Influenza, commonly called flu, is a viral infection which attacks the respiratory system of a human being. Often the symptoms of influenza or flu are mistaken for the symptoms of common cold. There are three types of flu caused by strain types A, B, C. Type A strain is N1H1 strain which is able to spread fast and can in a short time convert into an epidemic. Flu causes acute infection in the wind pipe of a person who gets infected. The nose and throat also do not remain uninfected. In extreme cases it could affect lungs also.
Children are in the group which is more likely to get infected but even the adults are not spared. The chances of spreading this problem is more at the time when the temperature falls and the peak season is between November to March.
Flu has been divided into three categories depending upon the strain of virus it carries with it. Irrespective of the type it is highly contagious and spreads when a person inhales infected droplets released in the air by sneezing or coughing by an infected person. It can also spread with touch by an infected person. When an infected person picks up a child, he can easily get infected.
Signs & Symptoms
Symptoms of Influenza in children begin to appear within a day or two after infestation of virus and the upper respiratory system is the first to get attacked.
- First symptom being the patient developing high grade fever, pain in muscles and feeling of chill in body and cough. These symptoms last for about four days but cough and feeling of tiredness continues for about 10 to 15 days. Members of the household are also likely to be affected and develop similar symptoms.

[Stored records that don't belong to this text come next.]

/-- The slot writes and the write-through of twst (R170, R186, R187): never held in the gated store buffer. -/
def storeTile (s : State) (b : Binding) (off : Nat) (bs : List (Byte × Byte)) : State :=
  let t := s.me.tile b.slot
  let ms := bs.zipIdx.map (fun ((v, m), i) => (off + i, v, m))
  let s1 := s.modMe (fun k => (k.matching t.tag t.part).foldl (fun (j : Core) g =>
    let x := j.tile g
    j.setTile g (if x.v then { x with data := mergeBytes x.data ms, par := mergedPar x.data ms x.par }
      else { x with merges := x.merges ++ ms })) k)
  let pa := t.tag + off
  let r := s.request .store bs.length pa (s.leafHome t.part t.hi pa).1 (b.va + off) .dev (bs.map (·.1)) t.hi
  s1.emit 1 (.through { r with mask := if bs.all (fun x => x.2 == 0xFF) then [] else bs.map (·.2) })

/-- The checks that both forms of twst make first (R186). Their traps come before the place that is written is known: the address of the
trap record is that of the tile's record (DESIGN CHOICE, log entry 116). -/
def tileStore (s : State) (t : TbReg) (body : Binding → TrapRec → Fmt → State) : State :=
  let b := s.me.bind t.toNat
  let hd := s.handle s.cur b.hnd
  match bindingTrap b with
  | some tr => s.trap tr
  | none =>
    if !s.me.bindReady t.toNat || s.queued s.cur ≥ 16 then s.stall
    else if hd.gen != b.gen || hd.state != 2 then
      s.trap (handleTrap b.hnd hd 9 (if hd.state == 3 then hd.cause else 6) b.va)
    else match permRefusal .twst true false hd.ronly hd.leaf.toNat with
      | some cause => s.trap (handleTrap b.hnd hd 10 cause b.va)
      | none => body b (handleTrap b.hnd hd 8 2 b.va) (s.me.tile b.slot).fmt

/-- twst: one element. -/
def twstElement (s : State) (t : TbReg) (o : SReg) (v : BitVec 8) : State :=
  tileStore s t (fun b bound f =>
    let i := (s.me.rs o).toNat
    if i ≥ 128 * (if f == .i4 then 256 else 128) then s.trap bound
    else let (off, bs) := twstByte f i v.toNat; storeTile s b off bs)
/-- twst.row: 128 bytes from a buffer element. -/
def twstElements (s : State) (t : TbReg) (o : SReg) (n : CbReg) : State :=
  tileStore s t (fun b bound _ =>
    let i := (s.me.rs o).toNat
    let cb := s.me.cbReg n.toNat
    if i ≥ 128 then s.trap bound
    else if cb.conf && cb.esz != 7 then s.trap (cbTrap 4)
    else s.consuming n.toNat 1 (fun u cb =>
      let (bs, bad) := s.me.element cb cb.con
      if bad then s.trap (poisonElem s.me cb)
      else storeTile (u.emit 1 (.room n.toNat cb.gen 1)) b (128 * i) (bs.map (·, 0xFF))))

/-- What tstat returns (R188). -/
def Core.tileStatus (k : Core) (t : Nat) : Word :=
  let b := k.bind t
  if !b.names then BitVec.ofNat 64 b.status
  else
    let g := k.tile b.slot
    BitVec.ofNat 64 ((if g.v then (g.data.getD 0x4080 0).toNat % 16 else 0) * 2 ^ 12 + b2n g.filling * 2 ^ 11 + b2n g.pin * 2 ^ 10
      + b.slot % 8 * 2 ^ 7 + arrayOf b.slot * 2 ^ 4 + b2n g.v * 8 + b.status)

def execTbind (g : Guard) (t : TbReg) (h : HReg) (o : SReg) (excl : Bool) (s : State) : Outcome := .next (issue g 4 s (fun s => tileBind s t h o excl))
def execTunbind (g : Guard) (t : TbReg) (s : State) : Outcome := .next (issue g 4 s (fun s => s.modMe (fun k => k.setBind t.toNat {})))
def execTpin (g : Guard) (t : TbReg) (s : State) : Outcome := .next (issue g 4 s (fun s => setPin s t true))
def execTunpin (g : Guard) (t : TbReg) (s : State) : Outcome := .next (issue g 4 s (fun s => setPin s t false))
def execTpf (g : Guard) (h : HReg) (o : SReg) (s : State) : Outcome := .next (issue g 4 s (fun s => tilePrefetch s h o))
def execTinvAddr (g : Guard) (h : HReg) (o : SReg) (s : State) : Outcome := .next (issue g 4 s (fun s => tileInvalidate s h o))
def execTinvBinding (g : Guard) (t : TbReg) (s : State) : Outcome := .next (issue g 4 s (fun s => bindingInvalidate s t))
def execTwst (g : Guard) (t : TbReg) (o : SReg) (v : BitVec 8) (s : State) : Outcome := .next (issue g 4 s (fun s => twstElement s t o v))
def execTwstRow (g : Guard) (t : TbReg) (o : SReg) (n : CbReg) (s : State) : Outcome := .next (issue g 4 s (fun s => twstElements s t o n))
def execTstat (g : Guard) (t : TbReg) (d : SReg) (s : State) : Outcome :=
  .next (issue g 4 s (fun s => s.result 2 d (s.me.tileStatus t.toNat)))

end Sys2Proof.Machine
end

- Influenza in children is more likely to be accompanied with abdominal pain, diarrhea and vomiting. Fever is quite high and the child gets irritated very soon.
- This problem is not very common in children below 6 months of age.
In case of smaller kids being less than 2 years of age, if there is symptom of flu it is better to consult the doctor immediately. For those above 5 years of age there will be a cause of worry if:
The fever continues for more than three days.
Or after fever is normal nasal discharge does not stop and goes beyond 10 days.
Or the nasal discharge becomes yellow and thick.
Or if there is some discharge from the eyes.
In worst cases,
- Where the child feels difficulty in breathing or breathing is fast even after the nasal suffocation has cleared.
- If the child feels sick even after the first few days of the attack or does not respond in a normal manner as he used to earlier, like responding to your call, or crying when pinched.
- The child does not take adequate liquid and there are symptoms of dehydration.
- Continues to vomit.
- Temperature does not come down even after medicines have been administered as per the doctor’s prescription or as prescribed on the label of packaging.
- Seizures occur on the child.
This will be a cause of concern and the child needs to be shifted to the hospital immediately for extensive check up. The doctor in the hospital will be able to judge the problem even by physical inspection. Many rapid tests are now available to ascertain the type of viral infection. The doctor may take swab of mucus from nose or throat and send it for checking. In extreme cases X-ray may be got done to ensure about pneumonia attack.
When the child is suffering from influenza the best treatment will be:
- To take adequate care of the child.
- Make him get maximum possible rest, preferably in bed.
- Use humidifier in the room to enable the child to breathe easily.
- In case of high fever and pain in muscles, the child may be administered some medicine to make him feel comfortable.
- In case of running nose, keep the nose area clean using a disposable napkin.
- In case of stuffy nose you can use rubber suction pump to clear the nose block, this will help the child feel better.
The symptoms will start to recede in four days and the child will be normal. Till the child has fully recovered do not send him or her to school. Preventive viral vaccines are now available and have been included in the regular vaccination programme. Ensure that your child has been properly vaccinated.